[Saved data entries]

-- ==== Sys2Proof/Laws/State.lean ====
section
/-! SUPPORT. Laws/State.lean: for each update of the state that one operation makes, what it leaves as it was, field by field, and what it
writes. All hold by rfl but those on the numbered tables. -/

namespace Sys2Proof.Machine

open Sys2Proof

/-! ## What an operation leaves as it was -/

@[simp] theorem mark_pending (x : Subject) (s : State) : (mark x s).pending = s.pending := rfl
@[simp] theorem mark_part (x : Subject) (s : State) : (mark x s).part = s.part := rfl
@[simp] theorem mark_clock (x : Subject) (s : State) : (mark x s).clock = s.clock := rfl
@[simp] theorem mark_policy (x : Subject) (s : State) : (mark x s).policy = s.policy := rfl
@[simp] theorem mark_store (x : Subject) (s : State) : (mark x s).store = s.store := rfl
@[simp] theorem mark_mem (x : Subject) (s : State) : (mark x s).mem = s.mem := rfl
@[simp] theorem mark_dram (x : Subject) (s : State) : (mark x s).dram = s.dram := rfl
@[simp] theorem mark_dir (x : Subject) (s : State) : (mark x s).dir = s.dir := rfl
@[simp] theorem mark_routes (x : Subject) (s : State) : (mark x s).routes = s.routes := rfl
@[simp] theorem mark_lines (x : Subject) (s : State) : (mark x s).lines = s.lines := rfl
@[simp] theorem mark_callers (x : Subject) (s : State) : (mark x s).callers = s.callers := rfl
@[simp] theorem mark_fwd (x : Subject) (s : State) : (mark x s).fwd = s.fwd := rfl
@[simp] theorem mark_collect (x : Subject) (s : State) : (mark x s).collect = s.collect := rfl
@[simp] theorem mark_journal (x : Subject) (s : State) : (mark x s).journal = s.journal := rfl
@[simp] theorem mark_integrity (x : Subject) (s : State) : (mark x s).integrity = s.integrity := rfl

@[simp] theorem setAcct_pending (d : Dept) (f : Account → Account) (s : State) : (setAcct d f s).pending = s.pending := rfl
@[simp] theorem setAcct_part (d : Dept) (f : Account → Account) (s : State) : (setAcct d f s).part = s.part := rfl
@[simp] theorem setAcct_clock (d : Dept) (f : Account → Account) (s : State) : (setAcct d f s).clock = s.clock := rfl
@[simp] theorem setAcct_policy (d : Dept) (f : Account → Account) (s : State) : (setAcct d f s).policy = s.policy := rfl
@[simp] theorem setAcct_mem (d : Dept) (f : Account → Account) (s : State) : (setAcct d f s).mem = s.mem := rfl
@[simp] theorem setAcct_dram (d : Dept) (f : Account → Account) (s : State) : (setAcct d f s).dram = s.dram := rfl
@[simp] theorem setAcct_dir (d : Dept) (f : Account → Account) (s : State) : (setAcct d f s).dir = s.dir := rfl
@[simp] theorem setAcct_routes (d : Dept) (f : Account → Account) (s : State) : (setAcct d f s).routes = s.routes := rfl
@[simp] theorem setAcct_lines (d : Dept) (f : Account → Account) (s : State) : (setAcct d f s).lines = s.lines := rfl
@[simp] theorem setAcct_callers (d : Dept) (f : Account → Account) (s : State) : (setAcct d f s).callers = s.callers := rfl
@[simp] theorem setAcct_fwd (d : Dept) (f : Account → Account) (s : State) : (setAcct d f s).fwd = s.fwd := rfl
@[simp] theorem setAcct_collect (d : Dept) (f : Account → Account) (s : State) : (setAcct d f s).collect = s.collect := rfl
@[simp] theorem setAcct_journal (d : Dept) (f : Account → Account) (s : State) : (setAcct d f s).journal = s.journal := rfl
@[simp] theorem setAcct_integrity (d : Dept) (f : Account → Account) (s : State) : (setAcct d f s).integrity = s.integrity := rfl
@[simp] theorem setAcct_link (d : Dept) (f : Account → Account) (s : State) : (setAcct d f s).link = s.link := rfl

@[simp] theorem setAllotment_pending (n : LineNo) (a : Allotment) (s : State) : (setAllotment n a s).pending = s.pending := rfl
@[simp] theorem setAllotment_part (n : LineNo) (a : Allotment) (s : State) : (setAllotment n a s).part = s.part := rfl
@[simp] theorem setAllotment_clock (n : LineNo) (a : Allotment) (s : State) : (setAllotment n a s).clock = s.clock := rfl
@[simp] theorem setAllotment_policy (n : LineNo) (a : Allotment) (s : State) : (setAllotment n a s).policy = s.policy := rfl
@[simp] theorem setAllotment_mem (n : LineNo) (a : Allotment) (s : State) : (setAllotment n a s).mem = s.mem := rfl
@[simp] theorem setAllotment_dram (n : LineNo) (a : Allotment) (s : State) : (setAllotment n a s).dram = s.dram := rfl
@[simp] theorem setAllotment_dir (n : LineNo) (a : Allotment) (s : State) : (setAllotment n a s).dir = s.dir := rfl
@[simp] theorem setAllotment_routes (n : LineNo) (a : Allotment) (s : State) : (setAllotment n a s).routes = s.routes := rfl
@[simp] theorem setAllotment_lines (n : LineNo) (a : Allotment) (s : State) : (setAllotment n a s).lines = s.lines := rfl
@[simp] theorem setAllotment_callers (n : LineNo) (a : Allotment) (s : State) : (setAllotment n a s).callers = s.callers := rfl
@[simp] theorem setAllotment_fwd (n : LineNo) (a : Allotment) (s : State) : (setAllotment n a s).fwd = s.fwd := rfl
@[simp] theorem setAllotment_collect (n : LineNo) (a : Allotment) (s : State) : (setAllotment n a s).collect = s.collect := rfl
@[simp] theorem setAllotment_journal (n : LineNo) (a : Allotment) (s : State) : (setAllotment n a s).journal = s.journal := rfl
@[simp] theorem setAllotment_integrity (n : LineNo) (a : Allotment) (s : State) : (setAllotment n a s).integrity = s.integrity := rfl
@[simp] theorem setAllotment_link (n : LineNo) (a : Allotment) (s : State) : (setAllotment n a s).link = s.link := rfl

@[simp] theorem modDoc_pending (n : Nat) (f : Document → Document) (s : State) : (modDoc n f s).pending = s.pending := rfl
@[simp] theorem modDoc_part (n : Nat) (f : Document → Document) (s : State) : (modDoc n f s).part = s.part := rfl
@[simp] theorem modDoc_clock (n : Nat) (f : Document → Document) (s : State) : (modDoc n f s).clock = s.clock := rfl
@[simp] theorem modDoc_policy (n : Nat) (f : Document → Document) (s : State) : (modDoc n f s).policy = s.policy := rfl
@[simp] theorem modDoc_store (n : Nat) (f : Document → Document) (s : State) : (modDoc n f s).store = s.store := rfl
@[simp] theorem modDoc_mem (n : Nat) (f : Document → Document) (s : State) : (modDoc n f s).mem = s.mem := rfl
@[simp] theorem modDoc_dram (n : Nat) (f : Document → Document) (s : State) : (modDoc n f s).dram = s.dram := rfl
@[simp] theorem modDoc_routes (n : Nat) (f : Document → Document) (s : State) : (modDoc n f s).routes = s.routes := rfl
@[simp] theorem modDoc_lines (n : Nat) (f : Document → Document) (s : State) : (modDoc n f s).lines = s.lines := rfl
@[simp] theorem modDoc_callers (n : Nat) (f : Document → Document) (s : State) : (modDoc n f s).callers = s.callers := rfl
@[simp] theorem modDoc_fwd (n : Nat) (f : Document → Document) (s : State) : (modDoc n f s).fwd = s.fwd := rfl
@[simp] theorem modDoc_collect (n : Nat) (f : Document → Document) (s : State) : (modDoc n f s).collect = s.collect := rfl
@[simp] theorem modDoc_journal (n : Nat) (f : Document → Document) (s : State) : (modDoc n f s).journal = s.journal := rfl
@[simp] theorem modDoc_integrity (n : Nat) (f : Document → Document) (s : State) : (modDoc n f s).integrity = s.integrity := rfl
@[simp] theorem modDoc_link (n : Nat) (f : Document → Document) (s : State) : (modDoc n f s).link = s.link := rfl

@[simp] theorem setReady_pending (d : Dept) (f : List Nat → List Nat) (s : State) : (setReady d f s).pending = s.pending := rfl
@[simp] theorem setReady_part (d : Dept) (f : List Nat → List Nat) (s : State) : (setReady d f s).part = s.part := rfl
@[simp] theorem setReady_clock (d : Dept) (f : List Nat → List Nat) (s : State) : (setReady d f s).clock = s.clock := rfl
@[simp] theorem setReady_policy (d : Dept) (f : List Nat → List Nat) (s : State) : (setReady d f s).policy = s.policy := rfl
@[simp] theorem setReady_store (d : Dept) (f : List Nat → List Nat) (s : State) : (setReady d f s).store = s.store := rfl
@[simp] theorem setReady_mem (d : Dept) (f : List Nat → List Nat) (s : State) : (setReady d f s).mem = s.mem := rfl
@[simp] theorem setReady_dram (d : Dept) (f : List Nat → List Nat) (s : State) : (setReady d f s).dram = s.dram := rfl
@[simp] theorem setReady_routes (d : Dept) (f : List Nat → List Nat) (s : State) : (setReady d f s).routes = s.routes := rfl
@[simp] theorem setReady_lines (d : Dept) (f : List Nat → List Nat) (s : State) : (setReady d f s).lines = s.lines := rfl
@[simp] theorem setReady_callers (d : Dept) (f : List Nat → List Nat) (s : State) : (setReady d f s).callers = s.callers := rfl
@[simp] theorem setReady_fwd (d : Dept) (f : List Nat → List Nat) (s : State) : (setReady d f s).fwd = s.fwd := rfl
@[simp] theorem setReady_collect (d : Dept) (f : List Nat → List Nat) (s : State) : (setReady d f s).collect = s.collect := rfl
@[simp] theorem setReady_journal (d : Dept) (f : List Nat → List Nat) (s : State) : (setReady d f s).journal = s.journal := rfl
@[simp] theorem setReady_integrity (d : Dept) (f : List Nat → List Nat) (s : State) : (setReady d f s).integrity = s.integrity := rfl
@[simp] theorem setReady_link (d : Dept) (f : List Nat → List Nat) (s : State) : (setReady d f s).link = s.link := rfl

@[simp] theorem addDoc_pending (d : Document) (s : State) : (addDoc d s).pending = s.pending := rfl
@[simp] theorem addDoc_part (d : Document) (s : State) : (addDoc d s).part = s.part := rfl
@[simp] theorem addDoc_clock (d : Document) (s : State) : (addDoc d s).clock = s.clock := rfl
@[simp] theorem addDoc_policy (d : Document) (s : State) : (addDoc d s).policy = s.policy := rfl
@[simp] theorem addDoc_store (d : Document) (s : State) : (addDoc d s).store = s.store := rfl
@[simp] theorem addDoc_mem (d : Document) (s : State) : (addDoc d s).mem = s.mem := rfl
@[simp] theorem addDoc_dram (d : Document) (s : State) : (addDoc d s).dram = s.dram := rfl
@[simp] theorem addDoc_routes (d : Document) (s : State) : (addDoc d s).routes = s.routes := rfl
@[simp] theorem addDoc_lines (d : Document) (s : State) : (addDoc d s).lines = s.lines := rfl
@[simp] theorem addDoc_callers (d : Document) (s : State) : (addDoc d s).callers = s.callers := rfl
@[simp] theorem addDoc_fwd (d : Document) (s : State) : (addDoc d s).fwd = s.fwd := rfl
@[simp] theorem addDoc_collect (d : Document) (s : State) : (addDoc d s).collect = s.collect := rfl
@[simp] theorem addDoc_journal (d : Document) (s : State) : (addDoc d s).journal = s.journal := rfl
@[simp] theorem addDoc_integrity (d : Document) (s : State) : (addDoc d s).integrity = s.integrity := rfl
@[simp] theorem addDoc_link (d : Document) (s : State) : (addDoc d s).link = s.link := rfl

@[simp] theorem dropDoc_pending (n : Nat) (s : State) : (dropDoc n s).pending = s.pending := rfl
@[simp] theorem dropDoc_part (n : Nat) (s : State) : (dropDoc n s).part = s.part := rfl
@[simp] theorem dropDoc_clock (n : Nat) (s : State) : (dropDoc n s).clock = s.clock := rfl
@[simp] theorem dropDoc_policy (n : Nat) (s : State) : (dropDoc n s).policy = s.policy := rfl
@[simp] theorem dropDoc_store (n : Nat) (s : State) : (dropDoc n s).store = s.store := rfl
@[simp] theorem dropDoc_mem (n : Nat) (s : State) : (dropDoc n s).mem = s.mem := rfl
@[simp] theorem dropDoc_dram (n : Nat) (s : State) : (dropDoc n s).dram = s.dram := rfl
@[simp] theorem dropDoc_routes (n : Nat) (s : State) : (dropDoc n s).routes = s.routes := rfl
@[simp] theorem dropDoc_lines (n : Nat) (s : State) : (dropDoc n s).lines = s.lines := rfl
@[simp] theorem dropDoc_callers (n : Nat) (s : State) : (dropDoc n s).callers = s.callers := rfl
@[simp] theorem dropDoc_fwd (n : Nat) (s : State) : (dropDoc n s).fwd = s.fwd := rfl
@[simp] theorem dropDoc_collect (n : Nat) (s : State) : (dropDoc n s).collect = s.collect := rfl
@[simp] theorem dropDoc_journal (n : Nat) (s : State) : (dropDoc n s).journal = s.journal := rfl
@[simp] theorem dropDoc_integrity (n : Nat) (s : State) : (dropDoc n s).integrity = s.integrity := rfl
@[simp] theorem dropDoc_link (n : Nat) (s : State) : (dropDoc n s).link = s.link := rfl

• Exercise details: Write down exactly the span of lines above from the one containing "(setAcct d f s).policy = s.policy := rfl" to the one containing "(setAcct d f s).mem = s.mem := rfl", both ends included.

• Task solution:
@[simp] theorem setAcct_policy (d : Dept) (f : Account → Account) (s : State) : (setAcct d f s).policy = s.policy := rfl
@[simp] theorem setAcct_mem (d : Dept) (f : Account → Account) (s : State) : (setAcct d f s).mem = s.mem := rfl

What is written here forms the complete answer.